Blog, Learning Disorder

Dyscalculia: When the Numbers Don’t Add Up


Do you dread math class – or have a really hard time understanding your math teacher, even though you breeze through subjects like science or geography?  Do you avoid counting games like Chutes and Ladders because they are just too hard?  If so, you might have a learning disability called dyscalculia, which affects your ability to understand and do math.

Read on to learn more about this learning disorder.

What is Dyscalculia?

Dyscalculia is a specific kind of learning disability that affects who well you are able to do math problems and understand ideas involving math or numbers in general.  This is not as well-known as the learning disability called dyslexia, but many researchers now think that it might be just as common.  Around 6-7% of school-aged kids have dyscalculia – as do around 67% of children already diagnosed with dyslexia.

This condition is also called “mathematics disorder” or, by kids and parents, “math dyslexia”.

What Causes Dyscalculia?

There are many things which can cause dyscalculia, including:

  • Genetics
  • Medical conditions (including restricted growth in the uterus, fetal exposure to alcohol or drugs, low birth weight)
  • Head injuries
  • Abnormal brain development
  • Maternal exposure to toxins like mercury or lead

How Do You Know if You Have Dyscalculia?

Although signs and symptoms can vary from one person to another, some of the most common ones include:

  • Trouble recognizing or counting numbers
  • Trouble recognizing mathematical symbols like “+” or “-“
  • Trouble understanding phrases like “greater than” or “less than”
  • Trouble telling time, counting out or managing money
  • Direction trouble, or difficulty telling “right” from “left”
  • Trouble understanding the concepts or ideas behind mathematics
  • Trouble connecting numbers to reality
  • Difficulty in math class, even if performance in other classes is good
  • Difficulty understanding the idea of time
  • Difficulty doing math homework or needing a lot of help to get the assignments done
  • Avoiding activities or games that involve numbers (such as counting games)
  • Acting hostile or defiant in order to avoid doing math
  • Excessive stress, anxiety or emotions in regards to mathematics work

How Does Someone Get Diagnosed with Dyscalculia?

Unlike many conditions, your family doctor cannot diagnose you with dyscalculia.
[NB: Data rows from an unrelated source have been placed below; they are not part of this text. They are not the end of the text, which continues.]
-- ==== Sys2Proof/Machine/Ops.lean ====
section
/-!
DEFINITION. The named operations over the state: the keyed stores and the transfer buffer, the accessors of every
register, the log, raising an outcome (60_exceptions.md R318), `Now()` and `Elapsed` (R326, R192), `Send`
(R330), and reset (R350).
-/

namespace Sys2Proof.Machine

/-! ### Keyed stores -/

/-- The value at a number: the first entry of that number, else the default. -/
def Sparse.get {α : Type} (d : α) : Sparse α → Nat → α
  | [], _ => d
  | (a, v) :: m, k => if a = k then v else Sparse.get d m k

/-- Without the entries of a number. -/
def Sparse.drop {α : Type} (m : Sparse α) (k : Nat) : Sparse α := m.filter (fun c => c.1 != k)

/-- An entry put before the first larger number. -/
def Sparse.insert {α : Type} : Sparse α → Nat → α → Sparse α
  | [], k, v => [(k, v)]
  | c :: m, k, v => if k < c.1 then (k, v) :: c :: m else c :: Sparse.insert m k v

/-- Write a value at a number: writing the default removes the entry. -/
def Sparse.put {α : Type} [DecidableEq α] (d : α) (m : Sparse α) (k : Nat) (v : α) : Sparse α :=
  if v = d then Sparse.drop m k else Sparse.insert (Sparse.drop m k) k v

/-! ### The transfer buffer (R60, R66) -/

/-- One byte of the buffer. -/
def Memory.read (m : Memory) (a : Nat) : Byte := Sparse.get Memory.unlisted m a

/-- Write one byte of the buffer. -/
def Memory.write (m : Memory) (a : Nat) (b : Byte) : Memory := Sparse.put Memory.unlisted m a b

/-- The buffer that holds `bs` from offset `a` on, and nothing else. -/
def Memory.ofBytesAt : Nat → List Byte → Memory
  | _, [] => []
  | a, b :: bs => if b = Memory.unlisted then ofBytesAt (a + 1) bs else (a, b) :: ofBytesAt (a + 1) bs

/-- The buffer that holds `bs`: what XFER_START writes (R244). -/
def Memory.ofBytes (bs : List Byte) : Memory := Memory.ofBytesAt 0 bs

/-- The `n` bytes from offset `a` on. -/
def Memory.readBytes (m : Memory) (a : Nat) : Nat → List Byte
  | 0 => []
  | n + 1 => Memory.read m a :: Memory.readBytes m (a + 1) n

/-! ### The record store (R26) -/

/-- `S.REC[c][s]`. -/
def RecStore.get (m : RecStore) (c seg : Nat) : Option Record := Sparse.get none (Sparse.get [] m c) seg

/-- `S.REC[c][s] <- r`. -/
def RecStore.put (m : RecStore) (c seg : Nat) (r : Option Record) : RecStore :=
  Sparse.put [] m c (Sparse.put none (Sparse.get [] m c) seg r)

/-! ### Updates of the state -/

/-- Write `S`. -/
def State.setRegs (s : State) (r : Regs) : State := { s with regs := r }
/-- Write the timer. -/
def State.setTime (s : State) (t : Stamp) : State := { s with time := t }
/-- The timer breaks its contract and reads `t` (R362); no step restores the contract. -/
def State.breakTime (s : State) (t : Stamp) : State := { s with time := t, timerOk := false }
/-- Write RXQ. -/
def State.setRxq (s : State) (q : List Frame) : State := { s with rxq := q }
/-- Write the identifier the peer put on the bus. -/
def State.setHead (s : State) (h : BusHead) : State := { s with head := h }
/-- Write the transport's coming answers. -/
def State.setAnswers (s : State) (a : List Bool) : State := { s with answers := a }
/-- Append a frame handed to the transport. -/
def State.pushSent (s : State) (x : Sent) : State := { s with sent := s.sent ++ [x] }
/-- `Log(e)` (R16, R338). -/
def State.pushLog (s : State) (e : Event) : State := { s with log := s.log ++ [e] }
/-- The response to the host. -/
def State.setRet (s : State) (r : Ret) : State := { s with ret := r }
/-- The moves to come. -/
def State.setInputs (s : State) (l : List Input) : State := { s with inputs := l }
/-- One more free value drawn. -/
def State.countDraw (s : State) : State := { s with draws := s.draws + 1 }

/-- Write `S.SEG_EN`. -/
def State.setSegEn (s : State) (m : Byte) : State := s.setRegs { s.regs with segEn := m }
/-- Write the record store. -/
def State.setRecs (s : State) (m : RecStore) : State := s.setRegs { s.regs with recs := m }
/-- Write the link registers. -/
def State.setLinks (s : State) (m : Sparse Link) : State := s.setRegs { s.regs with links := m }
/-- Write the cursor indices. -/
def State.setSeqs (s : State) (m : Sparse Byte) : State := s.setRegs { s.regs with seqs := m }
/-- Write the session registers. -/
def State.setXfer (s : State) (x : Xfer) : State := s.setRegs { s.regs with xfer := x }

/-! ### Registers by number -/

/-- `S.REC[c][s]`. -/
def State.record (s : State) (c seg : Nat) : Option Record := RecStore.get s.regs.recs c seg
/-- `RecWrite(c, s, r)` (R16): the whole record is replaced (R67). -/
def State.recWrite (s : State) (c seg : Nat) (r : Record) : State :=
  s.setRecs (RecStore.put s.regs.recs c seg (some r))

/-- `S.LINK[l]`. -/
def State.link (s : State) (l : Nat) : Link := Sparse.get Link.down s.regs.links l
/-- `S.LINK[l] <- v`. -/
def State.putLink (s : State) (l : Nat) (v : Link) : State := s.setLinks (Sparse.put Link.down s.regs.links l v)

/-- `S.SEQ[q].index`. -/
def State.seqIndex (s : State) (q : Nat) : Byte := Sparse.get 0 s.regs.seqs q
/-- `S.SEQ[q].index <- v`. -/
def State.putSeq (s : State) (q : Nat) (v : Byte) : State := s.setSeqs (Sparse.put 0 s.regs.seqs q v)

/-- The playlist and repeat flag of cursor `q` (R21). -/
def State.playlist (s : State) (q : Nat) : Playlist := s.cfg.seqs.getD q ⟨[], false⟩

/-- `BufRead(off, n)` (R16): a byte at an offset past `S.XLEN` reads `0x00`. -/
def State.bufRead (s : State) (off n : Nat) : List Byte :=
  (s.regs.xfer.buf.readBytes off n).mapIdx fun i b => if off + i < s.regs.xfer.len then b else 0x00

/-- The cursor bound to a link, if there is one, returns to its initial index (R198, R200). -/
def State.resetBoundCursor (s : State) (l : Nat) : State :=
  match s.cfg.seqOfLink.getD l none with
  | some q => s.putSeq q 0
  | none => s

/-! ### Raising an outcome (R318)

FPE has no exception in the processor's sense: nothing is saved, no mode changes, control goes nowhere. This is
the whole of it, and there is nothing to return from (R320). -/

/-- `raise E(info)` in a host command: the outcome goes to LOG and to the host (R16, R318). -/
def State.raise (s : State) (e : Event) : State := (s.pushLog e).setRet (.raised e)

/-- A host command that ends with its result. -/
def answer (s : State) (r : Ret) : Host.Outcome State Fault Refusal := .next (s.setRet r)

/-- A host command that ends with an outcome and no other effect. -/
def raised (s : State) (e : Event) : Host.Outcome State Fault Refusal := .next (s.raise e)

/-- The code R312 gives an outcome; the three informational events have none (decision D29: labels only). -/
def Event.code : Event → Option Byte
  | .txFail _ => some 0x01
  | .unknownFrame _ _ => some 0x02
  | .rangeViolation _ _ _ => some 0x03
  | .linkDown _ _ => some 0x04
  | .chunkTimeout _ => some 0x05
  | .chunkNacked _ _ => some 0x06
  | .badResponse _ => some 0x07
  | .xferDone (.failed _ _) => some 0x08
  | .xferDone (.aborted _) => some 0x09
  | .xferDone _ => none
  | .seqConfigError _ _ _ => some 0x0A
  | .xferBusy => some 0x0B
  | .xferIdle => some 0x0C
  | .badCommand _ => some 0x0D
  | .badOperand _ => some 0x0E
  | .linkUp _ => none
  | .chunkAcked _ _ => none

/-! ### Refused configurations (R64, R144) -/

/-- Why ENCODE of a table is refused, if it is: a field outside the word (R64), or a factor 0 (R144). -/
def encodeRefusal (t : FieldTable) : Option Refusal :=
  if hasFieldOutsideWord t then some .fieldOutsideWord
  else if hasZeroFactor t then some .zeroFactor
  else none

/-! ### The timer and elapsed time (R192, R326) -/

/-- The timer after one tick (R326). -/
def Stamp.tick (period : Nat) (t : Stamp) : Stamp :=
  if t.ticks.toNat + 1 < period then ⟨t.ticks + 1, t.ovf⟩ else ⟨0, t.ovf + 1⟩

/-- Whether `Elapsed` from a snapshot to now has no stated result (R206). -/
def State.torn (s : State) (last : Stamp) : Bool := tornSample s.timerOk s.cfg.period last s.time

/-- `Elapsed(PERIOD, last, Now())` (R192): any `u32` where the rule gives no result (R206, U6). -/
def State.elapsed (s : State) (last : Stamp) : BitVec 32 :=
  if s.torn last then Config.freeElapsed s.draws else elapsedSat s.cfg.period last s.time

/-- The state after `Elapsed` was evaluated: it differs only where a free value was drawn. -/
def State.measured (s : State) (last : Stamp) : State := if s.torn last then s.countDraw else s

/-! ### The transport (R330, R332) -/

/-- What the transport answers to the next `Send`: what the environment laid down, else any of ok and fail. -/
def State.sendOk (s : State) : Bool :=
  match s.answers with
  | a :: _ => a
  | [] => Config.freeSend s.draws

/-- The state after `Send(id, ext, P)`: the frame is handed over and one answer is used up. -/
def State.afterSend (s : State) (f : Frame) : State :=
  match s.answers with
  | a :: rest => (s.setAnswers rest).pushSent ⟨f, a⟩
  | [] => s.countDraw.pushSent ⟨f, Config.freeSend s.draws⟩

/-- The peer appends a frame to RXQ (R35). What is no frame (R22) cannot be placed there. -/
def State.deliver (s : State) (f : Frame) : State := if f.wf then s.setRxq (s.rxq ++ [f]) else s

/-! ### Reset (R350, R352, R296) -/

/-- Reset of the block: `S` takes the values of R37; CFG, the timer, RXQ, the transmit path and LOG stay. -/
def State.resetBlock (s : State) : State := s.setRegs Regs.reset

end Sys2Proof.Machine
end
You will have to go to a specialist like a psychologist or a neuropsychologists who has experience with learning disorders.  They will do tests to rule out other possible causes for your problem, such as problems with vision or hearing first. After that, they will go on to specialized tests to help determine your abilities in math, including the following:

  • The Dyscalculia Screener
  • The Neuropsychological Test Battery for Number Processing and Calculation in Children.

All of these tests can help them come up with a diagnosis of dyscalculia.

How Do You Treat Dyscalculia?

Treatment for dyscalculia can vary, but most experts agree that the earlier a child is diagnosed and treated, the better off the child will be. This is because if basic mathematical concepts are not understood in the lower grades, a child will only get further and further behind as they get older and this can seriously affect their schoolwork. Treatment might be including:

  • Extra math tutoring
  • Coming up with an Individualized Education Plan (IEP), a formal contract with your school which outlines what services the school will offer you to help overcoming this learning impairment.
  • Physical, occupational or other kind of therapy if indicated.
  • Medications to treat complications like anxiety or depression that can sometimes go along with dyscalculia.
  • Modifying lesson plans or learning math in a different style to make it easier to understand.
  • Complementary/alternative medicines, which used things like herbs or techniques like acupuncture to treat a variety of conditions.

Why is Treatment so Important?

Treatment of this learning disability is so important because if left untreated, children can suffer from:

  • Poor academic performance
  • Low self-esteem
  • Depression or anxiety
  • Lack of coordination
  • Poor money and time management later in life

It is also important to be aware that there are other conditions that are associated with dyscalculia, including:

  • Dyslexia
  • ADHD
  • Genetic disorders like Fragile X, Gerstmann’s, or Turner’s syndrome

In short, dyscalculia may be as well-known as dyslexia, but it is still a serious learning disorder – and can have serious consequences if it left untreated.  Diagnosis  and early intervention are key – and parents who are concerned about their child’s performance in math should make an appointment with the family doctor to discuss their concerns sooner rather than later so that their child can get the help that they need.